Dataset entries
========================
/-- `LAUNCH` is rejected, or accepted: a waiting launch with the descriptor read, which its queue waits behind; of a VF in ERROR it ends
ABORTED (26 R361). `CANCEL` cancels a launch of the tenant alone, one that its queue has not come to among them; `DRAIN` waits for the queue's launches (23 R313, R318). -/
def Sys2Proof.Claims.LaunchCancelDrain : Prop :=
  ∀ (s : State) (c : CmdRef) (x : Queue) (k : Cmd) (ks : List Cmd), s.CmdReady c x k ks →
    (∀ va, s.inError x.func = true → c.tenant < 16 → ∃ t, exec (.launch c va) s = .next t ∧ t.launches = s.launches ∧
      (∃ y, t.queueOf c.tenant c.queue = some y ∧ y.cmds = ks.filter fun y => y.jseq != k.jseq) ∧
      (t.ctx c.tenant).err.dabort = satInc (s.ctx c.tenant).err.dabort ∧
      ∃ e ∈ t.dev.journal, e.jseq = t.dev.jseq ∧ e.kind = .complete ∧ e.cstatus = 3 ∧ e.record.isSome = true) ∧
    (∀ va, s.inError x.func = false → s.checkLaunch c.tenant va.toNat = .reject → ∃ t, exec (.launch c va) s = .next t ∧ t.CmdDone c ks 2 ∧
      t.launches = s.launches ∧ t.mem = s.mem) ∧
    (∀ va d sc lc mc, s.inError x.func = false → s.checkLaunch c.tenant va.toNat = .take d sc lc mc →
      ∃ t l, exec (.launch c va) s = .next t ∧ t.launches = s.launches ++ [l] ∧ l.st = .waiting ∧ l.desc = d ∧ l.cmd = c ∧
        l.lid = k.jseq % 2 ^ 32 ∧ l.func = x.func ∧ l.ticket = BitVec.ofNat 21 s.freeTicket ∧
        t.queueOf c.tenant c.queue = some { x with cmds := ks, busy := some (k.jseq % 2 ^ 32) } ∧ t.mem = s.mem) ∧
    (∀ lid : Word, s.ln.lid = lid.toNat → s.ln.lid ≠ 0 → s.ln.cmd.tenant = c.tenant → s.ln.st = .running →
      s.ln.aborted = false → ∃ t, exec (.cancel c lid) s = .next t ∧ t.CmdDone c ks 0 ∧ t.ln.aborted = true ∧
        ∀ j ∈ t.jobs, j.lid ≠ lid.toNat) ∧
    (∀ (lid : Word) (k' : Cmd), s.findLaunch lid.toNat = none → s.launchCmd c.tenant lid.toNat = some k' →
      ∃ t, exec (.cancel c lid) s = .next t ∧ (∃ e ∈ t.dev.journal, e.kind = .complete ∧ e.cstatus = 3 ∧ e.lid = lid ∧
          e.rindex = k'.ref.rindex ∧ s.dev.jseq < e.jseq) ∧
        ∃ e ∈ t.dev.journal, e.jseq = t.dev.jseq ∧ e.kind = .complete ∧ e.cstatus = 0 ∧ e.rindex = c.rindex) ∧
    (∀ lid : Word, (∀ l, s.findLaunch lid.toNat = some l → l.cmd.tenant ≠ c.tenant) →
      (s.findLaunch lid.toNat = none → s.launchCmd c.tenant lid.toNat = none) →
      ∃ t, exec (.cancel c lid) s = .next t ∧ t.CmdDone c ks 0 ∧ t = { s with queues := t.queues, dev := t.dev }) ∧
    (s.openLaunches c.tenant c.queue = [] → ∃ t, exec (.drain c) s = .next t ∧ t.CmdDone c ks 0 ∧
      t = { s with queues := t.queues, dev := t.dev }) ∧
    (s.openLaunches c.tenant c.queue ≠ [] → exec (.drain c) s = .next s)

/-- `ARM` adds a packet, `DISARM` removes one, each with its completion (23 R313, R327); `TINVAL` clears VALID of every
translation register whose run touches the range (07 R108, 14 R218). -/
def Sys2Proof.Claims.TimersAndTinval : Prop :=
  ∀ (s : State) (c : CmdRef) (x : Queue) (k : Cmd) (ks : List Cmd), s.CmdReady c x k ks →
    (∀ (va : DWord) bs, va.toNat % 32 = 0 → s.span c.tenant va.toNat 32 false true = .ok bs →
      (s.packet c.tenant va.toNat bs = none → ∃ t, exec (.arm c va) s = .next t ∧ t.CmdDone c ks 1 ∧
        t.dev.timers = s.dev.timers) ∧
      (∀ p, s.packet c.tenant va.toNat bs = some p → s.dev.timers.length < 8192 →
        (∀ y ∈ s.dev.timers, ¬ (y.tenant = c.tenant ∧ y.num = p.num)) →
        ∃ t, exec (.arm c va) s = .next t ∧ t.CmdDone c ks 0 ∧ t.dev.timers = s.dev.timers ++ [p]) ∧
      (∀ p, s.packet c.tenant va.toNat bs = some p → (∃ y ∈ s.dev.timers, y.tenant = c.tenant ∧ y.num = p.num) →
        ∃ t, exec (.arm c va) s = .next t ∧ t.CmdDone c ks 4 ∧ t.dev.timers = s.dev.timers)) ∧
    (∀ num : BitVec 13, ∃ t, exec (.disarm c num) s = .next t ∧ t.CmdDone c ks 0 ∧
      ∀ y, y ∈ t.dev.timers ↔ y ∈ s.dev.timers ∧ ¬ (y.tenant = c.tenant ∧ y.num = num.toNat)) ∧
    (∀ va len : DWord, s.Focused → s.tenant = c.tenant →
      ∃ t, exec (.tinval c va len) s = .next t ∧ t.CmdDone c ks 0 ∧ t.mem = s.mem ∧
        ∀ i, i < 8 → vget t.g.t i TReg.zero = { vget s.g.t i TReg.zero with valid := (vget t.g.t i TReg.zero).valid } ∧
          ((vget t.g.t i TReg.zero).valid = true ↔ (vget s.g.t i TReg.zero).valid = true ∧
            ¬ ∃ a b, a < (vget s.g.t i TReg.zero).limit.toNat ∧ b < len.toNat ∧
              ((vget s.g.t i TReg.zero).base.toNat + a) % 2 ^ 56 = (va.toNat + b) % 2 ^ 56))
========================
Exercise goal →
Using the entries above, please restate each one word for word.

Response to the task →
/-- `LAUNCH` is rejected, or accepted: a waiting launch with the descriptor read, which its queue waits behind; of a VF in ERROR it ends
ABORTED (26 R361). `CANCEL` cancels a launch of the tenant alone, one that its queue has not come to among them; `DRAIN` waits for the queue's launches (23 R313, R318). -/
def Sys2Proof.Claims.LaunchCancelDrain : Prop :=
  ∀ (s : State) (c : CmdRef) (x : Queue) (k : Cmd) (ks : List Cmd), s.CmdReady c x k ks →
    (∀ va, s.inError x.func = true → c.tenant < 16 → ∃ t, exec (.launch c va) s = .next t ∧ t.launches = s.launches ∧
      (∃ y, t.queueOf c.tenant c.queue = some y ∧ y.cmds = ks.filter fun y => y.jseq != k.jseq) ∧
      (t.ctx c.tenant).err.dabort = satInc (s.ctx c.tenant).err.dabort ∧
      ∃ e ∈ t.dev.journal, e.jseq = t.dev.jseq ∧ e.kind = .complete ∧ e.cstatus = 3 ∧ e.record.isSome = true) ∧
    (∀ va, s.inError x.func = false → s.checkLaunch c.tenant va.toNat = .reject → ∃ t, exec (.launch c va) s = .next t ∧ t.CmdDone c ks 2 ∧
      t.launches = s.launches ∧ t.mem = s.mem) ∧
    (∀ va d sc lc mc, s.inError x.func = false → s.checkLaunch c.tenant va.toNat = .take d sc lc mc →
      ∃ t l, exec (.launch c va) s = .next t ∧ t.launches = s.launches ++ [l] ∧ l.st = .waiting ∧ l.desc = d ∧ l.cmd = c ∧
        l.lid = k.jseq % 2 ^ 32 ∧ l.func = x.func ∧ l.ticket = BitVec.ofNat 21 s.freeTicket ∧
        t.queueOf c.tenant c.queue = some { x with cmds := ks, busy := some (k.jseq % 2 ^ 32) } ∧ t.mem = s.mem) ∧
    (∀ lid : Word, s.ln.lid = lid.toNat → s.ln.lid ≠ 0 → s.ln.cmd.tenant = c.tenant → s.ln.st = .running →
      s.ln.aborted = false → ∃ t, exec (.cancel c lid) s = .next t ∧ t.CmdDone c ks 0 ∧ t.ln.aborted = true ∧
        ∀ j ∈ t.jobs, j.lid ≠ lid.toNat) ∧
    (∀ (lid : Word) (k' : Cmd), s.findLaunch lid.toNat = none → s.launchCmd c.tenant lid.toNat = some k' →
      ∃ t, exec (.cancel c lid) s = .next t ∧ (∃ e ∈ t.dev.journal, e.kind = .complete ∧ e.cstatus = 3 ∧ e.lid = lid ∧
          e.rindex = k'.ref.rindex ∧ s.dev.jseq < e.jseq) ∧
        ∃ e ∈ t.dev.journal, e.jseq = t.dev.jseq ∧ e.kind = .complete ∧ e.cstatus = 0 ∧ e.rindex = c.rindex) ∧
    (∀ lid : Word, (∀ l, s.findLaunch lid.toNat = some l → l.cmd.tenant ≠ c.tenant) →
      (s.findLaunch lid.toNat = none → s.launchCmd c.tenant lid.toNat = none) →
      ∃ t, exec (.cancel c lid) s = .next t ∧ t.CmdDone c ks 0 ∧ t = { s with queues := t.queues, dev := t.dev }) ∧
    (s.openLaunches c.tenant c.queue = [] → ∃ t, exec (.drain c) s = .next t ∧ t.CmdDone c ks 0 ∧
      t = { s with queues := t.queues, dev := t.dev }) ∧
    (s.openLaunches c.tenant c.queue ≠ [] → exec (.drain c) s = .next s)

/-- `ARM` adds a packet, `DISARM` removes one, each with its completion (23 R313, R327); `TINVAL` clears VALID of every
translation register whose run touches the range (07 R108, 14 R218). -/
def Sys2Proof.Claims.TimersAndTinval : Prop :=
  ∀ (s : State) (c : CmdRef) (x : Queue) (k : Cmd) (ks : List Cmd), s.CmdReady c x k ks →
    (∀ (va : DWord) bs, va.toNat % 32 = 0 → s.span c.tenant va.toNat 32 false true = .ok bs →
      (s.packet c.tenant va.toNat bs = none → ∃ t, exec (.arm c va) s = .next t ∧ t.CmdDone c ks 1 ∧
        t.dev.timers = s.dev.timers) ∧
      (∀ p, s.packet c.tenant va.toNat bs = some p → s.dev.timers.length < 8192 →
        (∀ y ∈ s.dev.timers, ¬ (y.tenant = c.tenant ∧ y.num = p.num)) →
        ∃ t, exec (.arm c va) s = .next t ∧ t.CmdDone c ks 0 ∧ t.dev.timers = s.dev.timers ++ [p]) ∧
      (∀ p, s.packet c.tenant va.toNat bs = some p → (∃ y ∈ s.dev.timers, y.tenant = c.tenant ∧ y.num = p.num) →
        ∃ t, exec (.arm c va) s = .next t ∧ t.CmdDone c ks 4 ∧ t.dev.timers = s.dev.timers)) ∧
    (∀ num : BitVec 13, ∃ t, exec (.disarm c num) s = .next t ∧ t.CmdDone c ks 0 ∧
      ∀ y, y ∈ t.dev.timers ↔ y ∈ s.dev.timers ∧ ¬ (y.tenant = c.tenant ∧ y.num = num.toNat)) ∧
    (∀ va len : DWord, s.Focused → s.tenant = c.tenant →
      ∃ t, exec (.tinval c va len) s = .next t ∧ t.CmdDone c ks 0 ∧ t.mem = s.mem ∧
        ∀ i, i < 8 → vget t.g.t i TReg.zero = { vget s.g.t i TReg.zero with valid := (vget t.g.t i TReg.zero).valid } ∧
          ((vget t.g.t i TReg.zero).valid = true ↔ (vget s.g.t i TReg.zero).valid = true ∧
            ¬ ∃ a b, a < (vget s.g.t i TReg.zero).limit.toNat ∧ b < len.toNat ∧
              ((vget s.g.t i TReg.zero).base.toNat + a) % 2 ^ 56 = (va.toNat + b) % 2 ^ 56))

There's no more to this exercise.